## What the task asks
Hunt for the word "lanes" across the entries below, copying each line that holds it.
Start of Information supplied
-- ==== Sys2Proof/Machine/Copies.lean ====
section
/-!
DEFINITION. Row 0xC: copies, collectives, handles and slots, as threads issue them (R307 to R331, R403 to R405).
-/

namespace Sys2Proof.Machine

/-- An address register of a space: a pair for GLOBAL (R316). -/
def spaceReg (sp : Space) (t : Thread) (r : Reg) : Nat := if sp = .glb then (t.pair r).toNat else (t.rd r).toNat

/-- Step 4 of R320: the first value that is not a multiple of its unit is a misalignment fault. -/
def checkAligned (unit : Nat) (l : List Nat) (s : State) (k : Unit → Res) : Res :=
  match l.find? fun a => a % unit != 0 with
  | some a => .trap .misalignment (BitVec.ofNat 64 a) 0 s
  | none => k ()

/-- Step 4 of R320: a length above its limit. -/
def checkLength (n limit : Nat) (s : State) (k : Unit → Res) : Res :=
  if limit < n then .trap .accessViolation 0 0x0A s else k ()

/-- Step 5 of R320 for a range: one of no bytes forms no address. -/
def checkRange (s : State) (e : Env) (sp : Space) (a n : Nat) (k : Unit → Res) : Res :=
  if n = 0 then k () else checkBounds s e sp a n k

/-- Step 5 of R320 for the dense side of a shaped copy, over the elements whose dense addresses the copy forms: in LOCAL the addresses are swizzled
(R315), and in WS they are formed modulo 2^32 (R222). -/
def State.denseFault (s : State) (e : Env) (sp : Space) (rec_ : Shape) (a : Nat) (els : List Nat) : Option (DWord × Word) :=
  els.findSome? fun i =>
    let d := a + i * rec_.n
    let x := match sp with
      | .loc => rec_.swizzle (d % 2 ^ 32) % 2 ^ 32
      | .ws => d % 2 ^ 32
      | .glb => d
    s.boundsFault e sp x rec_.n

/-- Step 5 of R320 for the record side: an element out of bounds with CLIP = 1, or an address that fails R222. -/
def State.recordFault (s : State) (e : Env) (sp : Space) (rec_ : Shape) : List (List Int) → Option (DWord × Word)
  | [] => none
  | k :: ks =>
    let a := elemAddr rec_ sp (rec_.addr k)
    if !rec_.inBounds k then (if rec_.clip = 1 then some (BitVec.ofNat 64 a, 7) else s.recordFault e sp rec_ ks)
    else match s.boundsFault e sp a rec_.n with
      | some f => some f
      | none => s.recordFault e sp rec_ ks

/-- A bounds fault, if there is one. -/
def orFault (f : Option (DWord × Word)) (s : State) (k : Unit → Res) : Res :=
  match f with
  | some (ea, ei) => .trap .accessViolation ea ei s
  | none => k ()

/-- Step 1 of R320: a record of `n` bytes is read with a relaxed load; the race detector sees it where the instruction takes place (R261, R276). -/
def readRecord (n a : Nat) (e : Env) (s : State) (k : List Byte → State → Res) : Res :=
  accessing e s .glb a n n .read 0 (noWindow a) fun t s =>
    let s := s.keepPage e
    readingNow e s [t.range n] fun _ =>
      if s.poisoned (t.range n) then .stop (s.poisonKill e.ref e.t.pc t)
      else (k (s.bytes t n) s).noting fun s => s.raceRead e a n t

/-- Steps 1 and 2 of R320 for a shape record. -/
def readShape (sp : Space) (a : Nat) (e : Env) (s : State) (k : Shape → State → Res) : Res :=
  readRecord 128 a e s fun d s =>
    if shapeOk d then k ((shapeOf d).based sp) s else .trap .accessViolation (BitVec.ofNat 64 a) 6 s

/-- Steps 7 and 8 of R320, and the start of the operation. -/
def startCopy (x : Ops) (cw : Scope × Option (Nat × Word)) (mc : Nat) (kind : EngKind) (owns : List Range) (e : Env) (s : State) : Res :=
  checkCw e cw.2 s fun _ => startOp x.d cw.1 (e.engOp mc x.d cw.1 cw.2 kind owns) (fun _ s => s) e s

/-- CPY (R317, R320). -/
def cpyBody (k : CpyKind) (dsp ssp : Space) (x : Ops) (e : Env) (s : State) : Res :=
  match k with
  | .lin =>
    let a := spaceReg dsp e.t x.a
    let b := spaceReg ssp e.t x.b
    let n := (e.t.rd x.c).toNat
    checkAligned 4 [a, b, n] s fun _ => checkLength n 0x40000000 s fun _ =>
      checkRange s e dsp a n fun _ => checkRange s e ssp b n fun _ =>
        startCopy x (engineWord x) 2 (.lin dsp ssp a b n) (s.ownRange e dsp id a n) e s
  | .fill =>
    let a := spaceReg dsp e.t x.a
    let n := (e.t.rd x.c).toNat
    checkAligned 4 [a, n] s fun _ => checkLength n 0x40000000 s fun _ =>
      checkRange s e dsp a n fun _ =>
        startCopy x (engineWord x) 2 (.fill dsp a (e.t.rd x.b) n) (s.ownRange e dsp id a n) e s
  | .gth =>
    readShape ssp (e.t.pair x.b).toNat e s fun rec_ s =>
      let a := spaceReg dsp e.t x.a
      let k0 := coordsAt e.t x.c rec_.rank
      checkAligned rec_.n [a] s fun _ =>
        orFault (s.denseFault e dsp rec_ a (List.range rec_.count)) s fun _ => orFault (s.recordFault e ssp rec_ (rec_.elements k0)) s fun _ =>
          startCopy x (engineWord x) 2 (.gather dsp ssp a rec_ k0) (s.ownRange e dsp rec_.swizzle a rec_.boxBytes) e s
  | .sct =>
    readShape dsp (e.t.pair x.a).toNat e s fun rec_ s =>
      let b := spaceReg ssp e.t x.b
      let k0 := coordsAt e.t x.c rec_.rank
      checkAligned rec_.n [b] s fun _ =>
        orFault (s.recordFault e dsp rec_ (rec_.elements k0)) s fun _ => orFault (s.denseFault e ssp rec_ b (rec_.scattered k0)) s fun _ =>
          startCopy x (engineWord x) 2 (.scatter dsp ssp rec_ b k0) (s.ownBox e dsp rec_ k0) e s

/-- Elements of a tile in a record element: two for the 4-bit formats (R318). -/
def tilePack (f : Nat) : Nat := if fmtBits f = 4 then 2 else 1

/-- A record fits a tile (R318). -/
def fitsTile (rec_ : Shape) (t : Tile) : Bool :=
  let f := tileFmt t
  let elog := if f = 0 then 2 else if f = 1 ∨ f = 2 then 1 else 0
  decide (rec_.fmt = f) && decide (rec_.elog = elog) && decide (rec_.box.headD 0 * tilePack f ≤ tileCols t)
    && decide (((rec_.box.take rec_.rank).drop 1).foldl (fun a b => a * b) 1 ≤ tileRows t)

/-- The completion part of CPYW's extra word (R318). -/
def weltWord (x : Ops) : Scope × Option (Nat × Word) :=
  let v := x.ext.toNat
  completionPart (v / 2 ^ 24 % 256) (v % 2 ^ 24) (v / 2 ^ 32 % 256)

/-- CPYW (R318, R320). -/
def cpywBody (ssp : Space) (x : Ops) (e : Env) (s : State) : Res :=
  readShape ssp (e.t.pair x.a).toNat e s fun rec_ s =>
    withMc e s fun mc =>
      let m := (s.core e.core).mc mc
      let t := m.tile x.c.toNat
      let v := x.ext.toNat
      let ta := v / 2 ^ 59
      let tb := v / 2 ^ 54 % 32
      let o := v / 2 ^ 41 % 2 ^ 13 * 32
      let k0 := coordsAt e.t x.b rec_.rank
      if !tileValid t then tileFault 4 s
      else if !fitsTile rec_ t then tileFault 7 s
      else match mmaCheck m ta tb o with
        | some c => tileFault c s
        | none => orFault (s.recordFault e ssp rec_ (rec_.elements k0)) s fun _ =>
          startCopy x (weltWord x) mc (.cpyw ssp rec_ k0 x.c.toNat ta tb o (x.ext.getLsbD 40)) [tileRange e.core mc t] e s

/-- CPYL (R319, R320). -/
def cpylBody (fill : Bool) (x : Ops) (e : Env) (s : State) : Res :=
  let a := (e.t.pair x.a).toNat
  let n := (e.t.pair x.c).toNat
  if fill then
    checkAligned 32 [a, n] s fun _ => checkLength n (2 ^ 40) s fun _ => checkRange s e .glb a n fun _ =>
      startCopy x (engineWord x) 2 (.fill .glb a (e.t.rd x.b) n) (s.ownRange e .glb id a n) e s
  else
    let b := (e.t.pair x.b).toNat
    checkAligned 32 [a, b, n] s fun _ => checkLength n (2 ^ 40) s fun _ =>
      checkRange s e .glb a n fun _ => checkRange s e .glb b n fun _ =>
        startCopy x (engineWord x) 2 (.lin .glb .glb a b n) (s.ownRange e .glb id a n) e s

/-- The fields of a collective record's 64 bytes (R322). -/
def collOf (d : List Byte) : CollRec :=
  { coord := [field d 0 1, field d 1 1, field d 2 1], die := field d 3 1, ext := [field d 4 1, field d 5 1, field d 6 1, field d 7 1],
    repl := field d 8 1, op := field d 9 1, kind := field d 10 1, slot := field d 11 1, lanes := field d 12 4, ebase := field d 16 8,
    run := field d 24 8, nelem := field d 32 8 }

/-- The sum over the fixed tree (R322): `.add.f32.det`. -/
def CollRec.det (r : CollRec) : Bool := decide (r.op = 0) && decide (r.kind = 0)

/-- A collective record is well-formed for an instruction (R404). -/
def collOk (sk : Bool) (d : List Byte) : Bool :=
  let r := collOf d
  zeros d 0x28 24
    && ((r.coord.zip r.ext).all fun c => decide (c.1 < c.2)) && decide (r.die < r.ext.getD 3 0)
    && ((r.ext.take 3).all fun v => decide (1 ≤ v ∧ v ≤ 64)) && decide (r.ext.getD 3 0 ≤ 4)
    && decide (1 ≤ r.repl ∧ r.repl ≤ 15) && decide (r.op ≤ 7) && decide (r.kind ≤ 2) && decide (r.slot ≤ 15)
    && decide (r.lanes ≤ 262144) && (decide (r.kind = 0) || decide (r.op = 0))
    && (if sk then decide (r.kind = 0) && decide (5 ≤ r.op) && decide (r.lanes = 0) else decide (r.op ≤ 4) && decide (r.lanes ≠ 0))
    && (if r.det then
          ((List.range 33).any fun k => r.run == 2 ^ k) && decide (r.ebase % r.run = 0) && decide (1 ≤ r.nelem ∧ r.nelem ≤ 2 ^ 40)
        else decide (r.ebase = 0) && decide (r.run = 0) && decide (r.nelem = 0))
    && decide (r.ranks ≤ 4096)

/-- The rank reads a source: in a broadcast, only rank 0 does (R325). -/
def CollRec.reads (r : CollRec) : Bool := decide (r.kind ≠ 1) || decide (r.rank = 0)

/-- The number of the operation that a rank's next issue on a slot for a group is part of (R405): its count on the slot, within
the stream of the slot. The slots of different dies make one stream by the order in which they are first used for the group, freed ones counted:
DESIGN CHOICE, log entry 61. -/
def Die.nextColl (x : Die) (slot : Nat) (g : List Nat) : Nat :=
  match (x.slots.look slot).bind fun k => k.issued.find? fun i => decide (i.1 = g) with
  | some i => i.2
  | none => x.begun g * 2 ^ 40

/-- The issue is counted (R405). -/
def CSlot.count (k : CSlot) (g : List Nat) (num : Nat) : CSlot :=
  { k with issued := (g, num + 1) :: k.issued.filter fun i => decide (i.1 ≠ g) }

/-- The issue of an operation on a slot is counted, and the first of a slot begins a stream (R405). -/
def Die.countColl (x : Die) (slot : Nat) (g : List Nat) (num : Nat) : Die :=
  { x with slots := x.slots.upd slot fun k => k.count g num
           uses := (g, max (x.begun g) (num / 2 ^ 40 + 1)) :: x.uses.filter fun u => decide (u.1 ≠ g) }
End of Information supplied
## Task output
    repl := field d 8 1, op := field d 9 1, kind := field d 10 1, slot := field d 11 1, lanes := field d 12 4, ebase := field d 16 8,
    && decide (r.lanes ≤ 262144) && (decide (r.kind = 0) || decide (r.op = 0))
    && (if sk then decide (r.kind = 0) && decide (5 ≤ r.op) && decide (r.lanes = 0) else decide (r.op ≤ 4) && decide (r.lanes ≠ 0))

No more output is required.